Hula hoops are by far one of the most fun ways of staying shape. However, learning how to use one is one of the most stressful afternoons anyone can ever spend.
1. Your optimism is at an all time high when you first start.
This doesn’t look tough at all, you think to yourself.
2. After the first five minutes, you begin to debate your decision.
This is a lot harder than it looks! Maybe I should learn how to bake an upside down cake instead!
3. Instead of your love handles getting a workout, your back is now bent out of shape.
Because you have to keep bending over to pick up the hula hoop which inevitably keeps falling to the floor.
4. You put on loud pop music hoping that it keeps you motivated to keep on going.
Plus, the rhythm of the music might help you to achieve the rhythm needed to keep balancing that hoop on your hips.
5. You take a break and look despairingly at the hula hoop.
It is a device created by Satan himself!
6. You jump off the sofa, pumped to tackle it again.
7. You begin to curse at the walls after the hula hoop has slid off your hips for the hundredth time.
S**t s**t s**t!
8. You soon begin to bargain with a higher power to let you become a master at using the hula hoop.
Please God, I promise to be nicer to that strange boy at school if you will just grant me the power of mastering the hula hoop.

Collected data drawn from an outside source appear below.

/-- Settles O46: the interval by the quotient's bounds, the exchange and STRATA_READ by what their rows leave. -/
theorem securingInterval : Obligations.SecuringInterval := by
  refine ⟨?interval, ?member, ?exchange, ?strata⟩
  case interval =>
    intro p r hk hr
    have hle := secK_quotient_le p hr
    rw [floor_secK_quotient]
    refine ⟨?_, ?_, ?_, secK_zero p, secK_highest hk⟩ <;> unfold secK <;> omega
  case member =>
    intro s ctx risk now c p q hc hpol hexch hlast hrisk hrank
    have hrow := doRiskExchangeResult_of_exchange risk now hc hpol hexch
    have hagreed : riskAgreed c risk = max risk c.sec.sentRisk := by rw [riskAgreed, Nat.min_eq_left hrisk]
    rw [riskReturned, if_pos hrank] at hrow
    refine ⟨_, _, congrArg Host.Outcome.next hrow, ctxOf_updCtx_some ctx s c _ hc (fun _ => rfl), hagreed, rfl, rfl, ?_⟩
    refine (pointAgreed_iff c p risk now).trans ?_
    simp only [hagreed, hlast, Option.some.injEq, forall_eq', and_assoc]
  case exchange =>
    intro s ctx risk now c p hc hpol hexch
    exact ⟨_, updCtx ctx (riskTaken c p risk now) s, _,
      congrArg Host.Outcome.next (doRiskExchangeResult_of_exchange risk now hc hpol hexch),
      ctxOf_updCtx_some ctx s c _ hc (fun _ => rfl), rfl, rfl, pointAgreed_iff c p risk now, rfl, rfl⟩
  case strata =>
    rintro s cid ctx n k c p o lo es b hready hctx rfl hone hmost hreserved haligned htail ho hc hpol hlo hes hsome hb
      hfits
    exact ⟨_, congrArg Host.Outcome.next (doStrataRead_of_entries hready hctx
      ⟨hone, hmost, hreserved, haligned, htail⟩ ho hc hpol hlo hes.symm hsome hb hfits),
      doneWith_finish hready (cmds_objWriteAt ..) _ _, rfl⟩

end Sys2Proof.Machine
end

section
/-! PROOFS. The error block: where a record goes (O43), a full ring (O44) and the fatal slots (O45). -/

namespace Sys2Proof.Machine

open Sys2Proof

/-! ## A record in its ring (R384, R385) -/

theorem err_signal (fn v : Nat) (s : State) : (signal fn v s).err = s.err := by rw [signal_frame]

theorem ringFull_iff (r : ErrRing) : ringFull r = true ↔ r.head - r.tail = 4096 := beq_iff_eq

theorem ringFull_of_room {r : ErrRing} (h : r.head - r.tail ≠ 4096) : ringFull r = false :=
  Bool.eq_false_iff.2 fun hfull => h ((ringFull_iff r).1 hfull)

theorem ringAdd_of_room {r : ErrRing} (cls sev : Nat) (b : List Byte) (h : r.head - r.tail ≠ 4096) :
    ringAdd r cls sev b = ringPut r b := by
  rw [ringAdd, if_neg (by simp [ringFull_of_room h])]

theorem ringAdd_of_full {r : ErrRing} {sev : Nat} (cls : Nat) (b : List Byte) (h : r.head - r.tail = 4096)
    (hsev : sev < 3) :
    ringAdd r cls sev b = ringCoalesce r cls b := by
  rw [ringAdd, if_pos ((ringFull_iff r).2 h), if_pos hsev]

/-- The SEQ of a record stands in its bytes 18 and 19. -/
theorem u16_withSeq {b : List Byte} (seq : Nat) (h : 20 ≤ b.length) : u16 (withSeq b seq) 18 = seq % 65536 := by
  have hhead : (b.take 18).length = 18 := by rw [List.length_take]; omega
  have hseq : slice (withSeq b seq) 18 2 = leBytes 2 seq :=
    calc slice (withSeq b seq) 18 2
        = slice (b.take 18 ++ (leBytes 2 seq ++ b.drop 20)) ((b.take 18).length + 0) 2 := by
          rw [hhead, withSeq, patch, length_leBytes, List.append_assoc]
      _ = slice (leBytes 2 seq ++ b.drop 20) 0 2 := slice_append_right ..
      _ = leBytes 2 seq := by rw [slice_append_left _ _ _ _ (by rw [length_leBytes])]; rfl
  rw [u16, hseq]
  exact leNat_leBytes 2 seq

theorem postRec_of_ctx {s : State} {cls sev ctx die unit : Nat} {detail : List (Nat × Nat × Nat)} {c : Ctx}
    (hsev : sev < 3) (hc : ctxOf s ctx = some c) : postRec cls sev (some ctx) die unit detail s =
      signal c.owner 0 (updRing (c.owner / 64)
        (fun r => ringAdd r cls sev (mkRec s cls sev (some ctx) die unit detail)) s) := by
  have hsev' : sev ≠ 3 := hsev.ne
  simp only [postRec, hsev', decide_false, Bool.false_and, Bool.false_eq_true, if_false, Option.bind_some, hc]

/-- Both error rings with one more record. -/
def inBothRings (cls sev : Nat) (b : List Byte) (s : State) : State :=
  updRing 1 (fun r => ringAdd r cls sev b) (updRing 0 (fun r => ringAdd r cls sev b) s)

theorem postRec_of_no_ctx {s : State} {cls sev die unit : Nat} {detail : List (Nat × Nat × Nat)} (hsev : sev < 3) :
    postRec cls sev none die unit detail s =
      signal 64 0 (signal 0 0 (inBothRings cls sev (mkRec s cls sev none die unit detail) s)) := by
  have hsev' : sev ≠ 3 := hsev.ne
  simp only [postRec, hsev', decide_false, Bool.false_and, Bool.false_eq_true, if_false, Option.bind_none, inBothRings]

/-- Settles O43: a record by the ring it reaches, the ring by what `ringPut` leaves. -/
theorem recordsReachTheirRing : Obligations.RecordsReachTheirRing := by
  refine ⟨fun s cls sev ctx die unit detail c hsev hc => postRec_of_ctx hsev hc, ?none, ?room, fun seq b h =>
    u16_withSeq seq (by omega)⟩
  case none =>
    intro s cls sev die unit detail hsev
    refine ⟨_, _, rfl, postRec_of_no_ctx hsev, rfl, rfl, ?_⟩
    rw [postRec_of_no_ctx hsev, err_signal, err_signal]
    rfl
  case room =>
    intro r cls sev b hroom
    rw [ringAdd_of_room cls sev b hroom]
    exact ⟨_, rfl, rfl, nmGet_nmSet .., fun k hk => nmGet_nmSet_ne _ _ _ _ hk, rfl⟩

/-! ## A full ring (R385) -/

theorem nmGetD_of_some {α : Type} {m : NatMap α} {k : Nat} {x : α} (d : α) (h : nmGet m k = some x) :
    nmGetD m k d = x := by
  rw [nmGetD, h]
  rfl

/-- A class at rest whose ring is full keeps the record as FIRST and LAST. -/
theorem coal_ringCoalesce_of_rest {r : ErrRing} {cls : Nat} (b : List Byte)
    (h : ∀ x, nmGet r.coal cls = some x → x.active = false) : nmGet (ringCoalesce r cls b).coal cls =
      some { first := withSeq b r.head.toNat, last := withSeq b r.head.toNat, count := 1, active := true } := by
  have hrest : (nmGetD r.coal cls { first := [], last := [], count := 0, active := false }).active = false := by
    unfold nmGetD
    cases hx : nmGet r.coal cls with
    | none => rfl
    | some x => exact h x hx
  simp only [ringCoalesce, hrest, Bool.false_eq_true, if_false, nmGet_nmSet]

/-- A class that is coalescing keeps its FIRST: the record becomes LAST and is counted. -/
theorem coal_ringCoalesce_of_active {r : ErrRing} {cls : Nat} {x : Coal} (b : List Byte) (hx : nmGet r.coal cls = some x)
    (hactive : x.active = true) : nmGet (ringCoalesce r cls b).coal cls =
      some { x with last := withSeq b r.head.toNat, count := x.count + 1 } := by
  simp only [ringCoalesce, nmGetD_of_some _ hx, hactive, if_true, nmGet_nmSet]

theorem ringDrain_of_active (s : State) {r : ErrRing} {cls : Nat} {x : Coal} (hx : nmGet r.coal cls = some x)
    (hactive : x.active = true) (hroom : r.head - r.tail ≠ 4096) : ∃ b, ringDrain s [cls] r =
      { ringPut r b with coal := nmSet cls { x with active := false, count := 0 } r.coal } := by
  simp only [ringDrain, hx, hactive, ringFull_of_room hroom, Bool.not_false, Bool.and_self, if_true]
  exact ⟨_, rfl⟩

/-- Settles O44: a record that finds its ring full by what `ringCoalesce` leaves, and the drain of one class. -/
theorem fullRingsCoalesce : Obligations.FullRingsCoalesce := by
  refine ⟨?first, ?later, ?drain⟩
  case first =>
    intro r cls sev b hfull hsev hrest
    rw [ringAdd_of_full cls b hfull hsev]
    exact ⟨_, rfl, coal_ringCoalesce_of_rest b hrest, rfl, rfl⟩
  case later =>
    intro r cls sev b x hfull hsev hx hactive
    rw [ringAdd_of_full cls b hfull hsev]
    exact ⟨_, rfl, coal_ringCoalesce_of_active b hx hactive, rfl, rfl⟩
  case drain =>
    intro s r cls x hx hactive hroom
    obtain ⟨b, hdrain⟩ := ringDrain_of_active s hx hactive hroom
    rw [hdrain]
    exact ⟨_, rfl, rfl, nmGet_nmSet .., rfl, rfl⟩

/-! ## Fatal slots (R386, R387) -/

theorem freeSlot_some {v : W64} {i : Nat} (h : freeSlot v = some i) :
    i < 64 ∧ v.getLsbD i = false ∧ ∀ j < i, v.getLsbD j = true := by
  obtain ⟨hfree, hlt, hbefore⟩ := List.find?_range_eq_some.1 h
  exact ⟨List.mem_range.1 hlt, by simpa using hfree, fun j hj => by simpa using hbefore j hj⟩

theorem freeSlot_of_all_valid : freeSlot 0xFFFFFFFFFFFFFFFF = none := by decide

theorem getLsbD_or_bit (v : W64) {i : Nat} (hi : i < 64) (j : Nat) :
    (v ||| BitVec.ofNat 64 (2 ^ i)).getLsbD j = (v.getLsbD j || decide (i = j)) := by
  rw [BitVec.getLsbD_or, BitVec.getLsbD_ofNat, Nat.testBit_two_pow]
  by_cases hij : i = j
  · subst hij; simp [hi]
  · simp [hij]

/-- The error block with a fatal record in free slot `i`. -/
theorem err_fatalPut_of_free {s : State} {i : Nat} (b : List Byte) (h : freeSlot s.err.valid = some i) :
    (fatalPut b s).err = { s.err with
      fseq := s.err.fseq + 1
      slots := nmSet i (withSeq b s.err.fseq.toNat) s.err.slots
      valid := s.err.valid ||| BitVec.ofNat 64 (2 ^ i)
      stopped := if s.err.stopped.isSome then s.err.stopped else some i
      stopCls := if s.err.stopped.isSome then s.err.stopCls else u8 b 16 } := by
  simp only [fatalPut, h]

theorem err_fatalPut_of_full {s : State} (b : List Byte) (h : freeSlot s.err.valid = none) :
    (fatalPut b s).err = { s.err with
      fseq := s.err.fseq + 1
      flost := satAdd 8 s.err.flost 1
      stopped := if s.err.stopped.isSome then s.err.stopped else some 64
      stopCls := if s.err.stopped.isSome then s.err.stopCls else u8 b 16 } := by
  simp only [fatalPut, h]

theorem postRec_fatal_of_full {s : State} {cls die unit : Nat} {ctx : Option Nat} {detail : List (Nat × Nat × Nat)}
    (h : freeSlot s.err.valid = none) :
    postRec cls 3 ctx die unit detail s = fatalPut (mkRec s cls 3 ctx die unit detail) s := by
  simp only [postRec, h, Option.isNone_none, decide_true, Bool.and_self, if_true]

/-- Thinning a map by its keys keeps what stands at a key that stays. -/
theorem nmGet_filter {α : Type} (p : Nat → Bool) (m : NatMap α) {k : Nat} (h : p k = true) :
    nmGet (m.filter (fun e => p e.1)) k = nmGet m k := by
  induction m with
  | nil => rfl
  | cons e m ih =>
    rw [List.filter_cons]
    split
    case isTrue hkeep => simp only [nmGet, ih]
    case isFalse hgone =>
      have hkey : e.1 ≠ k := fun hkey => hgone (hkey ▸ h)
      rw [ih, nmGet, if_neg hkey]

/-- The fatal slots without those of the mask. -/
def fatalCleared (mask : W64) (s : State) : State :=
  { s with err := { s.err with
      valid := s.err.valid &&& ~~~mask
      slots := s.err.slots.filter (fun e => !(mask.getLsbD e.1))
      noDump := s.err.noDump.filter (fun e => !(mask.getLsbD e.1)) } }

theorem exec_errFatalClear_of_writer {s : State} {rq : Requester} (mask : W64) (hon : rqOff s rq = false)
    (hwriter : errWriter rq = true) :
    exec (.errFatalClear rq mask) s = .next (fatalCleared mask (dropHeld rq s)) := by
  refine congrArg Host.Outcome.next ((onBar_on rq _ s hon).trans ?_)
  rw [doErrFatalClear, if_neg (by simp [hwriter])]
  rfl

theorem errWriter_of_pfOrAbove {rq : Requester} (hfirmware : rq ≠ .firmware) (h : pfOrAbove rq = true) :
    errWriter rq = true := by
  cases rq with
  | firmware => exact absurd rfl hfirmware
  | host fn => exact h
  | mgmt => rfl

theorem fatal_packageReset (s : State) : (packageReset s).err.slots = s.err.slots ∧
    (packageReset s).err.valid = s.err.valid ∧ (packageReset s).err.fseq = s.err.fseq := by
  unfold packageReset
  split <;> exact ⟨rfl, rfl, rfl⟩

/-- Settles O45: a fatal record by the slot it finds, a clear by the slots that stay, a reset by what it keeps. -/
theorem fatalSlots : Obligations.FatalSlots := by
  refine ⟨?free, ?full, ?ring, ?clear, fatal_packageReset, ?frame⟩
  case free =>
    intro b s i hfree
    obtain ⟨hlt, hinvalid, hbefore⟩ := freeSlot_some hfree
    refine ⟨_, rfl, hlt, hinvalid, hbefore, ?_⟩
    rw [err_fatalPut_of_free b hfree]
    refine ⟨nmGet_nmSet .., ?_, fun j hj => ⟨nmGet_nmSet_ne _ _ _ _ hj, ?_⟩, rfl, rfl⟩
    · rw [getLsbD_or_bit _ hlt, decide_eq_true rfl, Bool.or_true]
    · rw [getLsbD_or_bit _ hlt, decide_eq_false (Ne.symm hj), Bool.or_false]
  case full =>
    intro b s hvalid
    refine ⟨_, rfl, ?_⟩
    rw [err_fatalPut_of_full b (by rw [hvalid]; exact freeSlot_of_all_valid)]
    exact ⟨rfl, rfl, rfl, rfl⟩
  case ring =>
    intro s cls die unit ctx detail hvalid
    exact postRec_fatal_of_full (by rw [hvalid]; exact freeSlot_of_all_valid)
  case clear =>
    intro s rq mask hon hwriter
    exact ⟨_, exec_errFatalClear_of_writer mask hon hwriter, rfl,
      fun i hi => nmGet_filter (fun k => !(mask.getLsbD k)) _ (by simpa using hi), rfl, rfl⟩
  case frame =>
    intro s rq mask hon hfirmware hpf
    exact ⟨_, exec_errFatalClear_of_writer mask hon (errWriter_of_pfOrAbove hfirmware hpf), rfl, rfl, rfl, rfl⟩

end Sys2Proof.Machine
end

section
/-! PROOFS. SELF_TEST, the pieces of background tests, intrusive tests and spare checks (O14). -/

namespace Sys2Proof.Machine

open Sys2Proof

/-! ## SELF_TEST (R415-R417) -/

/-- Background tests run on these ped-2s from now on. -/
def backgroundOn (ps : List Nat) (s : State) : State :=
  { s with test := { s.test with background := ps.foldl (fun l x => addOnce x l) s.test.background } }

/-- Background tests no longer run on these ped-2s, and a piece that runs is stopped. -/
def backgroundOff (ps : List Nat) (s : State) : State :=
  ps.foldl (fun s x => stopPiece x s)
    { s with test := { s.test with background := s.test.background.filter (fun x => !(x ∈ ps)) } }

/-- An intrusive test waits for these ped-2s. -/
def intrusiveAsked (cid : Nat) (ps : List Nat) (s : State) : State :=
  { s with test := { s.test with intrusive := s.test.intrusive ++ [(cid, ps, false)] } }

/-- A SELF_TEST with valid fields, of ped-2s in service that no intrusive test has claimed. -/
structure SelfTestOk (s : State) (p : List Byte) (ps : List Nat) : Prop where
  kind : u8 p 0 ≤ 2
  reserved : allZero (slice p 1 3) = true
  tail : allZero (p.drop 8) = true
  domain : domainBad s (BitVec.ofNat 32 (u32 p 4)) = false
  named : ∃ l, physPed s (BitVec.ofNat 32 (u32 p 4)).toNat = .ok l ∧ ps = (pedSetPed2s l).filter (ped2InService s)
  unclaimed : ∀ x ∈ ps, underTest s x = false

theorem doSelfTest_of_ok {s : State} {cid : Nat} {k : Cmd} {ps : List Nat} (hready : ready s cid 0x60 = some k)
    (hok : SelfTestOk s k.param ps) :
    doSelfTest cid s =
      if u8 k.param 0 = 0 then finish0 cid stOK (backgroundOn ps (startCmd cid s))
      else if u8 k.param 0 = 2 then finish0 cid stOK (backgroundOff ps (startCmd cid s))
      else claimTests (intrusiveAsked cid ps (if ps.any (fun x => (ped2Of s x).lease.isSome)
        then defer cid (leBytes 8 (latestEnd (startCmd cid s) ps)) (startCmd cid s) else startCmd cid s)) := by
  obtain ⟨hkind, hreserved, htail, hdomain, ⟨l, hl, rfl⟩, hunclaimed⟩ := hok
  have hserves : ped2InService (startCmd cid s) = ped2InService s := rfl
  have hclaimed : underTest (startCmd cid s) = underTest s := rfl
  unfold doSelfTest
  simp only [hready, physPed_startCmd, hl, hserves, hclaimed, domainBad_startCmd, hdomain]
  rw [if_neg (by simp [hreserved, htail, Nat.not_lt.2 hkind]), if_neg (by simpa using hunclaimed)]
  rfl

/-! ## Pieces of a background test (R416) -/

theorem doBackgroundTestPiece_of_free {s : State} {p : Nat} (hon : p ∈ s.test.background)
    (hserves : ped2InService s p = true) (hlease : (ped2Of s p).lease = none)
    (hreserved : reservedSoon s p = false) (hidle : (ped2Of s p).bgRunning = false)
    (hchecks : (ped2Of s p).checks = []) (hunit : (List.range 6).any (fun u => unitsFree (residents s p) u 1) = true)
    (hgo : s.err.stopped = none) : doBackgroundTestPiece p s = updPed2 p (fun d => { d with bgRunning := true }) s := by
  unfold doBackgroundTestPiece
  dsimp only
  rw [hlease, hreserved, hidle, hchecks, hunit, hserves, hgo, if_neg (by simp [hon])]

9. Somehow, you manage to keep the hoop rotating more than one time.
You whoop with joy not knowing that more hardship lies along the way.
10 .You give up and decide to confer with the master who knows it all: YouTube
You wonder why you hadn’t thought of looking up a video before you started trying to learn how to hula hoop.
11. You watch the video and it makes you feel worse than ever.
How in the world is that woman so good at using that hoop! How is she doing that and making it look so effortless! You despair more than ever.
12. You gird your loins, and make one last ditch attempt at this hellish device.
Just so you can say you gave it your best shot.
13. Suddenly, something clicks and you are using the hula hoop.
You almost want to scream and shout in joy but are too terrified of dropping the hoop again.
14. You feel like a pro who has just mastered the ancient art of taekwondo in one sitting.
You feel smug and you damn well deserve to.
15. You excitedly call all your friends and family members to let them know about your awesome new skill.
I mean, what’s the point if you can’t rub someone else’s nose in your new found power.
16. And now you can keep in shape easily, using the hula hoop as a fun means of exercise.
Standing in front of the TV and watching your favorite show and exercising at the same time. Does it really get better than that?